7.1.3 Specific Aim #3: Rectilinear 1PD (LEENA)
The rectilinear 1PD or LEENA acquisition utilizes echo shifting between even
and odd lines of K-space similar to the radial 1PD acquisition in Specific Aim #2. The
LEENA method uses parallel image reconstruction techniques rather than oversampling
of the low K-space frequencies to obtain separate fat and water images. As demonstrated
by subjective image ratings (Chapter 6), the LEENA method obtains a higher resolution /
time in comparison to the rectilinear 2PD with a more efficient K-space coverage.
Further development of sensitivity regularization methods, more robust phase
unwrapping algorithms, and the utilization of improved parallel imaging coil sets would
improve the overall SNR and reduce the level of artifacts in the LEENA images.
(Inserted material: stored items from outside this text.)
/-- A command whose body completes answers with its type and leaves no fault. -/
theorem exec_answers_of_completes {i : Instr} (hi : s.Inv) (hs : s.fault = .none) (h : ∃ r t, body i s = .ok r t) :
    ∃ t r, exec i s = .next t ∧ t.fault = .none ∧ t.responses = s.responses ++ [r] ∧ answers i r := by
  obtain ⟨r, u, hbody⟩ := h
  obtain ⟨-, -, hresponses, hfault⟩ := body_shell hbody
  exact ⟨_, r, exec_of_body_ok hs hbody, hfault.trans hs, by simp [hresponses], body_answers hi hbody⟩

end Complete

/-- Settles O45: no read meets a sample out of range and every rewind follows a delivery, so each body completes; its
response has the type of its command. -/
theorem detectorReadsComplete : Obligations.DetectorReadsComplete := by
  intro s hi hs constructed inRange
  have hd := hi.detectorInv constructed
  refine ⟨?_, fun low high n hband hn => ?_, fun n d hdev hn => ?_⟩
  · obtain ⟨r, u, hread⟩ := zcdNext_completes inRange
    obtain ⟨t, r, hexec, hfault, hresponses, hanswers⟩ := exec_answers_of_completes (i := .zcdNext) hi hs
      ⟨_, u, by rw [body, runZcdNext_of_constructed constructed, hread, Res.map_ok]⟩
    refine ⟨t, hexec, hfault, ?_⟩
    obtain rfl | ⟨h, hpos, rfl⟩ := hanswers
    · exact .inl hresponses
    · exact .inr ⟨h, hpos, hresponses⟩
  · obtain ⟨b, u, hloop⟩ := findLoop_completes (lo := low) (hi := high) (n := n) (syncFuel s) 0 hd inRange
    obtain ⟨t, r, hexec, hfault, hresponses, b, rfl⟩ := exec_answers_of_completes (i := .syncFind low high n) hi hs
      ⟨.bool b, u, by simp [body, runSyncFind, constructed, hn, hband.not_gt, hloop]⟩
    exact ⟨t, b, hexec, hfault, hresponses⟩
  · obtain ⟨r, u, hloop⟩ := dfindLoop_completes (n := n) (d := d) (syncFuel s) [] 0 hd inRange
    obtain ⟨t, r, hexec, hfault, hresponses, hanswers⟩ := exec_answers_of_completes (i := .syncDfind n d) hi hs
      ⟨r, u, by simp [body, runSyncDfind, constructed, hn, hdev.not_gt, hloop]⟩
    refine ⟨t, hexec, hfault, ?_⟩
    obtain rfl | ⟨q, hpos, rfl⟩ := hanswers
    · exact .inl hresponses
    · exact .inr ⟨q, hpos, hresponses⟩

end Sys2Proof.Machine
end

section
/-! PROOFS of 43_sync_detector.md. What successive reads of the detector leave behind; the finders' loops as they consume
a sequence of delivered values, `find` with the length of the run so far and `dfindRun` with the run itself; the ways
either loop ends; and the Position after it. -/

namespace Sys2Proof.Machine

/-! ## Successive reads -/

section Deliveries

variable {s t u : State} {v : ℚ} {vs ws : List ℚ}

theorem delivers_singleton : Delivers [v] s u ↔ zcdNext s = .ok (some v) u := by simp [Delivers]

theorem delivers_append : Delivers (vs ++ ws) s u ↔ ∃ t, Delivers vs s t ∧ Delivers ws t u := by
  induction vs generalizing s with
  | nil => simp [Delivers]
  | cons v vs ih =>
    simp only [List.cons_append, Delivers, ih]
    constructor
    · rintro ⟨m, hread, t, hvs, hws⟩; exact ⟨t, ⟨m, hread, hvs⟩, hws⟩
    · rintro ⟨t, ⟨m, hread, hvs⟩, hws⟩; exact ⟨m, hread, t, hvs, hws⟩

theorem delivers_concat : Delivers (vs ++ [v]) s u ↔ ∃ t, Delivers vs s t ∧ zcdNext t = .ok (some v) u := by
  simp only [delivers_append, delivers_singleton]

/-- A read takes a pending replay, so none is pending after it (42_zero_crossing.md R147). -/
theorem zcdNext_noReplay {r : Option ℚ} (h : zcdNext s = .ok r t) : t.zcd.replay = false := by
  obtain ⟨-, -, -, -, -, -, -, -, -, -, -, -, hreplay⟩ := zcdNext_frame h
  exact hreplay

theorem Delivers.noReplay (h : Delivers vs s u) (hvs : vs ≠ []) : u.zcd.replay = false := by
  rw [← List.dropLast_append_getLast hvs] at h
  obtain ⟨t, -, hread⟩ := delivers_concat.1 h
  exact zcdNext_noReplay hread

/-- The detector delivers only positive half-periods. -/
theorem Delivers.pos (h : Delivers vs s u) (hd : s.DetectorInv) : ∀ v ∈ vs, 0 < v := by
  induction vs generalizing s with
  | nil => simp
  | cons v vs ih =>
    obtain ⟨t, hread, hrest⟩ := h
    exact List.forall_mem_cons.2 ⟨zcdNext_pos hd hread, ih hrest (zcdNext_inv hd hread)⟩

/-- The state after a rewind (42_zero_crossing.md R148). -/
def State.rewound (s : State) : State := s.setZcd { s.zcd with replay := true }

/-- A value delivered from the stream can be rewound, in every state: the read left no replay, no end and a look-back
value (43_sync_detector.md R173). -/
theorem zcdRewind_of_read (noReplay : s.zcd.replay = false) (h : zcdNext s = .ok (some v) t) :
    zcdRewind t = .ok () t.rewound := by
  obtain ⟨replay, -⟩ | ⟨-, w, u, -, -, rfl⟩ | ⟨-, u, -, hv, -⟩ := zcdNext_cases h
  · simp [noReplay] at replay
  · exact zcdRewind_ok (zcdNext_noReplay h) rfl (by simp [State.deliver])
  · cases hv

/-- A value delivered from the stream moves the Position before it into the slot a rewind falls back on. -/
theorem zcdNext_prevPos (noReplay : s.zcd.replay = false) (h : zcdNext s = .ok (some v) t) :
    t.zcd.prevPos = s.zcd.curPos := by
  obtain ⟨replay, -⟩ | ⟨-, w, u, hproduce, -, rfl⟩ | ⟨-, u, -, hv, -⟩ := zcdNext_cases h
  · simp [noReplay] at replay
  · obtain ⟨-, -, -, -, -, -, -, -, -, -, -, hinitPos, hlast, -⟩ := zcdProduce_frame hproduce
    simp [State.deliver, Zcd.curPos, hinitPos, hlast]
  · cases hv

/-- The end of the stream leaves the Position of the last value delivered. -/
theorem zcdNext_end_curPos (h : zcdNext s = .ok none t) : t.zcd.curPos = s.zcd.curPos := by
  obtain ⟨-, hv, -⟩ | ⟨-, w, u, -, hv, -⟩ | ⟨-, u, hproduce, -, rfl⟩ := zcdNext_cases h
  · cases hv
  · cases hv
  · obtain ⟨-, -, -, -, -, -, -, -, -, -, -, hinitPos, hlast, -⟩ := zcdProduce_frame hproduce
    simp [Zcd.curPos, hinitPos, hlast]

/-- The stream ends only with no run pending (42_zero_crossing.md R145). -/
theorem zcdProduce_none_runLen (h : zcdProduce s = .ok none t) : t.zcd.runLen = 0 := by
  induction s using produce_induction with
  | atEnd s atEnd =>
    rw [zcdProduce_end atEnd, flushRun] at h
    split at h
    next noRun => cases h; exact noRun
    · cases h
  | bad s x sample outOfRange => rw [zcdProduce_outOfRange sample outOfRange] at h; cases h
  | flip s x sample inRange hp => rw [zcdProduce_flip sample inRange hp] at h; cases h
  | grow s x sample inRange hp ih => exact ih (zcdProduce_grow sample inRange hp ▸ h)

/-- The detector's stream has ended, and a read said so (42_zero_crossing.md R147). -/
structure State.Ended (s : State) : Prop where
  noReplay : s.zcd.replay = false
  atEnd : s.srcIndex = s.params.srcSamples.length
  noRun : s.zcd.runLen = 0
  lastWasEnd : s.zcd.lastWasEnd = true

theorem zcdNext_ended (hd : s.DetectorInv) (h : zcdNext s = .ok none t) : t.Ended := by
  have noReplay := zcdNext_noReplay h
  have hended := (zcdNext_inv hd h).ended
  obtain ⟨-, hv, -⟩ | ⟨-, w, u, -, hv, -⟩ | ⟨-, u, hproduce, -, rfl⟩ := zcdNext_cases h
  · cases hv
  · cases hv
  · have noRun := zcdProduce_none_runLen hproduce
    exact ⟨noReplay, hended noRun, noRun, rfl⟩

/-- At the end of the stream a read changes nothing. -/
theorem State.Ended.zcdNext_eq (h : s.Ended) : zcdNext s = .ok none s := by
  rw [zcdNext_of_ended h.noReplay h.noRun (List.getElem?_eq_none_iff.2 h.atEnd.ge), ← h.lastWasEnd]
  rfl

/-- An induction along the detector's deliveries, which are finitely many (70_reset_and_hazards.md R255). -/
theorem delivery_induction {P : State → Prop}
    (step : ∀ s, (∀ v t, zcdNext s = .ok (some v) t → P t) → P s) (s : State) : P s :=
  (measure deliveriesLeft).wf.induction s fun s ih => step s fun _ t h => ih t (zcdNext_some_measure h)

end Deliveries

/-- A body that succeeds writes the response port by its one response. -/
theorem exec_of_body_ok_responses {i : Instr} {s t : State} {r : Response} (hs : s.fault = .none)
    (h : body i s = .ok r t) : exec i s = .next { t with responses := s.responses ++ [r] } := by
  obtain ⟨-, -, hresponses, -⟩ := body_shell h
  rw [exec_of_body_ok hs h, ← hresponses]
  rfl

/-! ## `SYNC.FIND` over the values it reads -/

section Find

variable {s t u w : State} {lo hi x y : ℚ} {n count : ℕ} {vs skipped run : List ℚ}

theorem find_of_inBand (hread : zcdNext s = .ok (some x) t) (hx : inBand x lo hi = true) :
    find lo hi n count s = find lo hi n (count + 1) t := by
  rw [find_eq, hread]; exact if_pos hx

theorem find_of_short (hread : zcdNext s = .ok (some x) t) (hx : inBand x lo hi = false) (hcount : count < n) :
    find lo hi n count s = find lo hi n 0 t := by
  rw [find_eq, hread]; simp [hx, hcount.not_ge]

theorem find_of_long (hread : zcdNext s = .ok (some x) t) (hx : inBand x lo hi = false) (hcount : n ≤ count)
    (noReplay : s.zcd.replay = false) : find lo hi n count s = .ok true t.rewound := by
  rw [find_eq, hread]; simp [hx, hcount, zcdRewind_of_read noReplay hread]

theorem find_of_end (hread : zcdNext s = .ok none t) : find lo hi n count s = .ok (decide (n ≤ count)) t := by
  rw [find_eq, hread]

theorem find_of_fault {c : FaultCode} (hread : zcdNext s = .raise c) : find lo hi n count s = .raise c := by
  rw [find_eq, hread]

/-- In-band values lengthen the run. -/
theorem find_of_run (hreads : Delivers run s u) (hrun : ∀ v ∈ run, inBand v lo hi = true) :
    find lo hi n count s = find lo hi n (count + run.length) u := by
  induction run generalizing s count with
  | nil => cases hreads; rfl
  | cons v run ih =>
    obtain ⟨t, hread, hrest⟩ := hreads
    obtain ⟨hv, hrun⟩ := List.forall_mem_cons.1 hrun
    rw [find_of_inBand hread hv, ih hrest hrun, List.length_cons, Nat.add_assoc, Nat.add_comm 1]

/-- No `n` consecutive in-band values among `vs` are followed by an out-of-band value: `SYNC.FIND` reads all of `vs`. -/
def NoRunEnds (lo hi : ℚ) (n : ℕ) (vs : List ℚ) : Prop :=
  ∀ before run y after, vs = before ++ run ++ y :: after → run.length = n →
    (∀ v ∈ run, inBand v lo hi = true) → inBand y lo hi = true

/-- The in-band values at the end of `vs`: the run in progress after them. -/
def trailingRun (lo hi : ℚ) (vs : List ℚ) : List ℚ := vs.rtakeWhile (inBand · lo hi)

theorem trailingRun_concat_of_inBand (hx : inBand x lo hi = true) :
    trailingRun lo hi (vs ++ [x]) = trailingRun lo hi vs ++ [x] := List.rtakeWhile_concat_pos _ _ _ hx

theorem trailingRun_concat_of_outOfBand (hx : inBand x lo hi = false) : trailingRun lo hi (vs ++ [x]) = [] :=
  List.rtakeWhile_concat_neg _ _ _ (by simp [hx])

theorem trailingRun_eq_nil (h : ∀ v, vs.getLast? = some v → inBand v lo hi = false) : trailingRun lo hi vs = [] :=
  List.rtakeWhile_eq_nil_iff.2 fun hne => by simp [h _ (List.getLast?_eq_some_getLast hne)]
The LEENA technique results in a 50% reduction in acquisition time as the total
number of acquired views is halved.
As for the Radial 1PD acquisition, the SNR
decreases in the LEENA acquisition go beyond the theoretical values predicted by
Equation 7.1.
The LEENA technique creates an additional decrease in SNR to
reconstruct the unaliased images (Chapter 4).
This effect can vary greatly and is
dependent on the number of coils, the reduction factor, and the image processing methods
used in the unaliasing algorithm (39). In fact, the level of image processing (ex. low-pass
filtering, thresholding, etc) involved in the LEENA algorithm produced images with a
greater SNR than the conventional 2PD acquisition. Therefore, a more comprehensive
measure of image quality such as the PDM or human visual ratings should be used to
compare images generated from parallel imaging methods.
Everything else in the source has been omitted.